Another thing that will help with bandwidth if you submit a link to one of the larger sites (Digg, Slashdot, etc.) is to use CoralCDN. CoralCDN is essentially a caching/proxy service that will reduce the drain on your bandwidth. All you have to do to use it is append “.nyud:net:8090” (without the quotes) to any link you submit. All requests for that link will then be automatically routed through CoralCDN.

Those are just a few things you can do to help avoid having your server killed by Slashdot or Digg. The Apache configuration changes are important, but so is having a simple site that is low on graphics and other bandwidth intensive content. I'm sure there are many other things that can be done, and I don't claim to be an expert in this field (hence the general recommendations). So far, the previously mentioned things have helped my site stay up under some heavy traffic, but I have yet to be Slashdotted (thankfully?). If anyone else has recommendations on additional precautions I can take, I'm more than happy to hear them. If this gets onto Digg, Slashdot, etc. then it will be a good test of the things I've mentioned. We'll have to wait and see.

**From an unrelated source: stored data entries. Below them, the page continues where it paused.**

-- ==== Sys2Proof/Certificates/Slice0/Obligations.lean ====
section
/-! DEFINITION. The statements for the provers: what each command does, what it leaves alone, and what every step keeps. -/

open Sys2Proof Sys2Proof.Machine

/-! ### The step, reset and time -/

/-- A step runs the command at the front of the queue with the queue's rest; on an empty queue a clock of the
Milestone counter passes (the second clause is the model's choice, log 1). -/
def Obligations.StepRunsFrontCommand : Prop :=
  (∀ (c : Instr) (rest : List Instr) (s : State), s.pending = c :: rest →
    step s = exec c { s with pending := rest }) ∧
  ∀ s : State, s.pending = [] → step s = .next s.tickClock

/-- On each clock the increment, a count of 2^-32 ns, is added to Milestone, and nothing else changes (02 section 2.4;
that an idle step is one clock is the model's choice, log 1). A 32-bit or a 64-bit read of BAR0 offset 0x100 returns
the low bytes of one Milestone value and latches its high half for the requester alone, who then reads it at MS_HI:
each function and the QSPI port has its own latch (R40). -/
def Obligations.MilestoneCountsAndLatches : Prop :=
  (∀ s : State, s.pending = [] → Goes (step s) fun t =>
    Only [.time] s t ∧
    (s.time.running = true →
      t.time.ms * 2 ^ 32 + t.time.frac = s.time.ms * 2 ^ 32 + s.time.frac + s.time.inc ∧ t.time.frac < 2 ^ 32 ∧
      t.time.inc = s.time.inc) ∧
    (s.time.running = false → t = s)) ∧
  (∀ (size : Nat) (s : State), size = 4 ∨ size = 8 →
    (∀ f : Fin 16, Goes (exec (.msLoRead (.pcie f) size) s) fun t =>
      t.out = s.out ++ [.read (le size s.time.ms) false] ∧
      t.fns = s.fns.set FnState.init f { s.fn f with msHi := BitVec.ofNat 32 (s.time.ms / 2 ^ 32) } ∧
      Only [.fns, .events, .out] s t) ∧
    Goes (exec (.msLoRead .qspi size) s) fun t =>
      t.out = s.out ++ [.read (le size s.time.ms) false] ∧
      t.link = { s.link with qspiMsHi := BitVec.ofNat 32 (s.time.ms / 2 ^ 32) } ∧
      Only [.link, .out] s t) ∧
  ∀ (p q : Requester) (size : Nat) (s t : State), s.canonical = true → size = 4 ∨ size = 8 →
    exec (.msLoRead p size) s = .next t →
    t.readReg p 0x104 = (s.time.ms / 2 ^ 32 % 2 ^ 32, t) ∧ (q ≠ p → (t.readReg q 0x104).1 = (s.readReg q 0x104).1)

/-- The token: a station with a direct-address waybill that is to end at the token's tick holds it; without one it
passes to the next of the 19 stations, and the tick number goes up as the token comes to TE0 (where the number goes up
is the model's choice, log 7). A fenced station never holds it (R34, R36). -/
def Obligations.RingTokenPassesOn : Prop :=
  (∀ s : State, s.holders s.sched.tokenAt = [] → Goes (exec .ringTokenArrive s) fun t =>
    t.sched.tokenAt = (s.sched.tokenAt + 1) % 19 ∧
    t.sched.tick = (if t.sched.tokenAt = 0 then s.sched.tick + 1 else s.sched.tick) ∧
    t.sched.stationTick = s.sched.stationTick.set 0 t.sched.tokenAt t.sched.tick.toNat ∧
    t.sched.flight = s.sched.flight ∧ Only [.sched] s t) ∧
  (∀ s : State, s.holders s.sched.tokenAt ≠ [] → exec .ringTokenArrive s = .next s) ∧
  ∀ (s : State) (e : Nat), s.stationFenced e = true → s.holders e = []

/-- A ring token miss, an AVSBus response miss, a VCORE window miss and a loss of VCORE, with the firmware running,
fence the whole Perception Island and command VCORE to 0.60 V; RUN becomes FENCED (R44, R29). While a write is
unconfirmed the new command waits as the pending one (R50). VCORE within 25 mV of the command, for less than 10 µs
outside it or within 200 µs of the last command is no miss, and neither is a write confirmed in time (02 Table 2.7;
that a bad CRC counts at once is the model's reading, log 47). -/
def Obligations.PerceptionLossFencesIsland : Prop :=
  ∀ s : State, 3 ≤ s.devState.code →
    (s.sched.lastCircuit + 2000000 ≤ s.now → (∃ e < 19, s.stationFenced e = false) →
      Goes (exec .ringTokenMiss s) fun t => IslandLost s t ∧ VcoreAsked 600 s t ∧ Only (.pace :: fenceParts) s t) ∧
    (∀ mV forNs : Nat,
      (s.pace.vcore + 25 < mV ∨ mV + 25 < s.pace.vcore → 10000 ≤ forNs → s.pace.cmdAt + 200000 ≤ s.now →
        Goes (exec (.vcoreWindowMiss mV forNs) s) fun t =>
          IslandLost s t ∧ VcoreAsked 600 s t ∧ Only (.pace :: fenceParts) s t) ∧
      ((mV ≤ s.pace.vcore + 25 ∧ s.pace.vcore ≤ mV + 25) ∨ forNs < 10000 ∨ s.now < s.pace.cmdAt + 200000 →
        exec (.vcoreWindowMiss mV forNs) s = .next s)) ∧
    (∀ cause : AvsMiss, s.pace.unconfirmed = true → cause = .badCrc ∨ (s.pace.cmdAt + 200000 ≤ s.now ∧
        (cause = .noAck ∨ ∃ mV, cause = .readBack mV ∧ (s.pace.vcore + 15 < mV ∨ mV + 15 < s.pace.vcore))) →
      Goes (exec (.avsbusResponseMiss cause) s) fun t =>
        IslandLost s t ∧ t.pace = { s.pace with vcore := 600, unconfirmed := true, pending := none, cmdAt := s.now } ∧
        t.out.getLast? = some (.avs (s.recField 3 8 1) 600) ∧ Only (.pace :: fenceParts) s t) ∧
    (∀ cause : AvsMiss, s.pace.unconfirmed = false ∨ (cause ≠ .badCrc ∧ s.now < s.pace.cmdAt + 200000) →
      exec (.avsbusResponseMiss cause) s = .next s) ∧
    (Rail.vcore ∉ s.lostRails → Goes (exec (.supplyLoss .vcore) s) fun t =>
      IslandLost s t ∧ VcoreAsked 600 s t ∧ t.lostRails = s.lostRails ++ [.vcore] ∧
      Only (.lostRails :: .pace :: fenceParts) s t)

/-- The governor's law: under the thermal override the next command is 10 mV down, never below 0.65 V, whatever the
host floor; without it the host ceiling holds over what the target asks for (R47, for the CEILING and FLOOR that R45
admits, FLOOR at most CEILING). -/
def Obligations.HostCeilingAndThermalOverrideWin : Prop :=
  ∀ (p : PaceSt) (tjHalf : Int) (rateMilli : Nat), p.floor ≤ p.ceiling →
    ((paceLaw p tjHalf rateMilli).1 = true →
      (paceLaw p tjHalf rateMilli).2.1 = max (p.vcore - 10) 650 ∧ 650 ≤ (paceLaw p tjHalf rateMilli).2.1) ∧
    ((paceLaw p tjHalf rateMilli).1 = false →
      p.floor ≤ (paceLaw p tjHalf rateMilli).2.1 ∧ (paceLaw p tjHalf rateMilli).2.1 ≤ p.ceiling)

/-- One governor period. In RUN, below 110 °C, the law's command replaces VCORE when it differs, and a conflict that
was not there before posts PACE_CONFLICT; at 110 °C the island is fenced, VCORE goes to 0.60 V, THERMAL_FENCE is
posted and the fence waits for a reset that the host asks for (R48, R49). Outside RUN, as while the island is FENCED,
only the temperature is read; that a conflict stands on meanwhile is the model's choice (log 8). A read-back within 15
mV of the command confirms it, and a command that waited is sent; any other read-back leaves it unconfirmed. A status
alert posts AVS_STATUS (R50, 02 Table 2.8). -/
def Obligations.PaceGovernorActs : Prop :=
  (∀ (tj : Int) (rate : Nat) (s : State), s.mcRuns = true →
    (tj < 220 → s.devState = .run → Goes (exec (.paceGovernorPeriod tj rate) s) fun t =>
      t.pace.tjHalf = tj ∧ t.pace.thermal = (paceLaw s.pace tj rate).1 ∧ t.pace.conflict = (paceLaw s.pace tj rate).2.2 ∧
      ((paceLaw s.pace tj rate).2.1 = s.pace.vcore → t.pace.vcore = s.pace.vcore ∧ t.pace.pending = s.pace.pending) ∧
      ((paceLaw s.pace tj rate).2.1 ≠ s.pace.vcore → s.pace.unconfirmed = true →
        t.pace.vcore = s.pace.vcore ∧ t.pace.pending = some (paceLaw s.pace tj rate).2.1) ∧
      ((paceLaw s.pace tj rate).2.1 ≠ s.pace.vcore → s.pace.unconfirmed = false →
        t.pace.vcore = (paceLaw s.pace tj rate).2.1 ∧ t.pace.unconfirmed = true ∧ t.pace.cmdAt = s.now ∧
        Out.avs (s.recField 3 8 1) (paceLaw s.pace tj rate).2.1 ∈ t.out) ∧
      (∀ side, (paceLaw s.pace tj rate).2.2 = some side → s.pace.conflict ≠ some side → ∃ u : State,
        t = u.post 0x0008 ((if side = .hostFloor then 1 else 0) + (paceLaw s.pace tj rate).2.1 * 65536) none) ∧
      Only [.pace, .events, .irq, .out] s t) ∧
    (tj < 220 → s.devState ≠ .run → exec (.paceGovernorPeriod tj rate) s =
      .next { s with pace := { s.pace with tjHalf := tj } }) ∧
    (220 ≤ tj → s.pace.thermalFence = false → Goes (exec (.paceGovernorPeriod tj rate) s) fun t =>
      IslandLost s t ∧ t.pace.thermalFence = true ∧ t.pace.hostReset = false ∧
      (s.pace.unconfirmed = false → t.pace.vcore = 600) ∧ (s.pace.unconfirmed = true → t.pace.pending = some 600) ∧
      (∃ u : State, t = u.post 0x0009 (unsigned 16 tj) none) ∧ Only (.pace :: fenceParts) s t)) ∧
  (∀ (mV : Nat) (s : State), s.pace.unconfirmed = true →
    (mV ≤ s.pace.vcore + 15 → s.pace.vcore ≤ mV + 15 → s.pace.pending = none →
      exec (.avsbusReadBack mV none) s = .next { s with pace := { s.pace with unconfirmed := false } }) ∧
    (∀ v, mV ≤ s.pace.vcore + 15 → s.pace.vcore ≤ mV + 15 → s.pace.pending = some v →
      exec (.avsbusReadBack mV none) s = .next { s with
        pace := { s.pace with vcore := v, unconfirmed := true, pending := none, cmdAt := s.now },
        out := s.out ++ [.avs (s.recField 3 8 1) v] }) ∧
    (s.pace.vcore + 15 < mV ∨ mV + 15 < s.pace.vcore → exec (.avsbusReadBack mV none) s = .next s) ∧
    ∀ a : BitVec 16, s.pace.vcore + 15 < mV ∨ mV + 15 < s.pace.vcore →
      exec (.avsbusReadBack mV (some a)) s = .next (s.post 0x000A a.toNat none))

/-- The MC heartbeat restarts its 3 ms; a miss ends every command that is BUSY with 0x8001, which sets QSPI_STAT bit 0
where QSPI is the host port, and is a controlled-stop demand (02 Table 2.7, 06 R113, Table 6.7). Crystal cycles
between 1,238 and 1,262 in a window are good; a second bad window in a row is an immediate stop (02 Table 2.7, 16
Table 16.3). -/
def Obligations.MonitorsStopTheDevice : Prop :=
  ∀ s : State, s.devState ≠ .off →
    (s.mc.lost = false → exec .mcHeartbeat s = .next { s with mc := { s.mc with lastBeat := s.now } }) ∧
    (s.mc.lost = false → s.mc.lastBeat + 3000000 ≤ s.now → Goes (exec .mcHeartbeatMiss s) fun t => ∃ u : State,
      u.mc = { s.mc with lost := true } ∧ Only [.mc, .fns, .events, .irq, .out] s u ∧
      (∀ f < 16, (s.fn f).spState = .busy → (u.fn f).spState = .done ∧ (u.fn f).spStatus = 0x8001#16) ∧
      u.link.qspiStat = (if (s.fn 0).spState = .busy ∧ s.link.hostPort = some .qspi then s.link.qspiStat ||| 1#4
        else s.link.qspiStat) ∧
      t = u.raise 0x8A0F 0xFF .controlled 0) ∧
    (∀ count, 1238 ≤ count → count ≤ 1262 →
      exec (.oscillatorWatchdogWindow count) s = .next { s with mc := { s.mc with badWindows := 0 } }) ∧
    (∀ count, count < 1238 ∨ 1262 < count → s.mc.badWindows = 0 →
      exec (.oscillatorWatchdogWindow count) s = .next { s with mc := { s.mc with badWindows := 1 } }) ∧
    (∀ count, count < 1238 ∨ 1262 < count → s.mc.badWindows = 1 →
      exec (.oscillatorWatchdogWindow count) s =
        .next (State.raise 0x8A03 0xFF .immediate 0 { s with mc := { s.mc with badWindows := 2 } }))

/-- A detected fault and its reaction: hardware faults and stop demands take RUN and FENCED to FAULT; an immediate
stop asserts STO on both channels; a controlled stop is ordered unless a stop is in force already; the Perception
Island or one Tensor Engine is fenced; a report or REDUCED leaves the newest fault record (R328, 16 Tables 16.3 and
16.4). -/
def Obligations.FaultReactions : Prop :=
  ∀ (code unit detail : Nat) (s : State),
    (∀ r : Reaction, Only raiseParts s (s.raise code unit r detail) ∧
      (demandsFault code = true → s.active = true → (s.raise code unit r detail).devState = .fault)) ∧
    (s.active = true ∨ s.devState = .fault →
      (s.raise code unit .immediate detail).verge.stop = .immediate ∧
      (s.raise code unit .immediate detail).verge.stoA = false ∧
      (s.raise code unit .immediate detail).verge.stoB = false ∧
      (s.raise code unit .controlled detail).verge.stop =
        (if s.verge.stop = .none then .controlled else s.verge.stop) ∧
      (s.verge.stop = .none → (s.raise code unit .controlled detail).verge.stopSince = s.now)) ∧
    (demandsFault code = false → IslandLost s (s.raise code unit .fencePi detail)) ∧
    (s.raise code unit .fenceTe detail).isFenced unit = true ∧
    (demandsFault code = false → ∀ r : Reaction, r = .report ∨ r = .reduced →
      (s.raise code unit r detail).verge.records.head? = some (FaultRec.mk s.now (BitVec.ofNat 16 code)
        (BitVec.ofNat 8 unit) r.code s.devState.code (BitVec.ofNat 32 detail)))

echo '##### Apache Load Check #####' ;\
watch \
"echo "CTRL+C TO EXIT" ;\
clear ;\
echo vmstat ;\
vmstat ;\
echo Load ;\
w ;\
echo Apache Processes ;\
ps -elf |grep 'http' |wc -l ;\
echo Active Apache Conections ;\
netstat -nalp |grep ':80 ' |grep 'ESTABLISHED'|wc -l ;\
echo Apache Conections ;\
netstat -nalp |grep ':80 ' |wc -l ;\
echo SYN Conections ;\
netstat -nalp |grep 'SYN' |wc -l ;\
echo IPCS ;\
ipcs |grep 0x0 |wc -l" ;\
echo '##### End Apache Load Check #####' 

If you see a lot of SYN connections then you still need to increase MaxSpareServers:
 #netstat -nalp | grep ':80 ' | grep SYN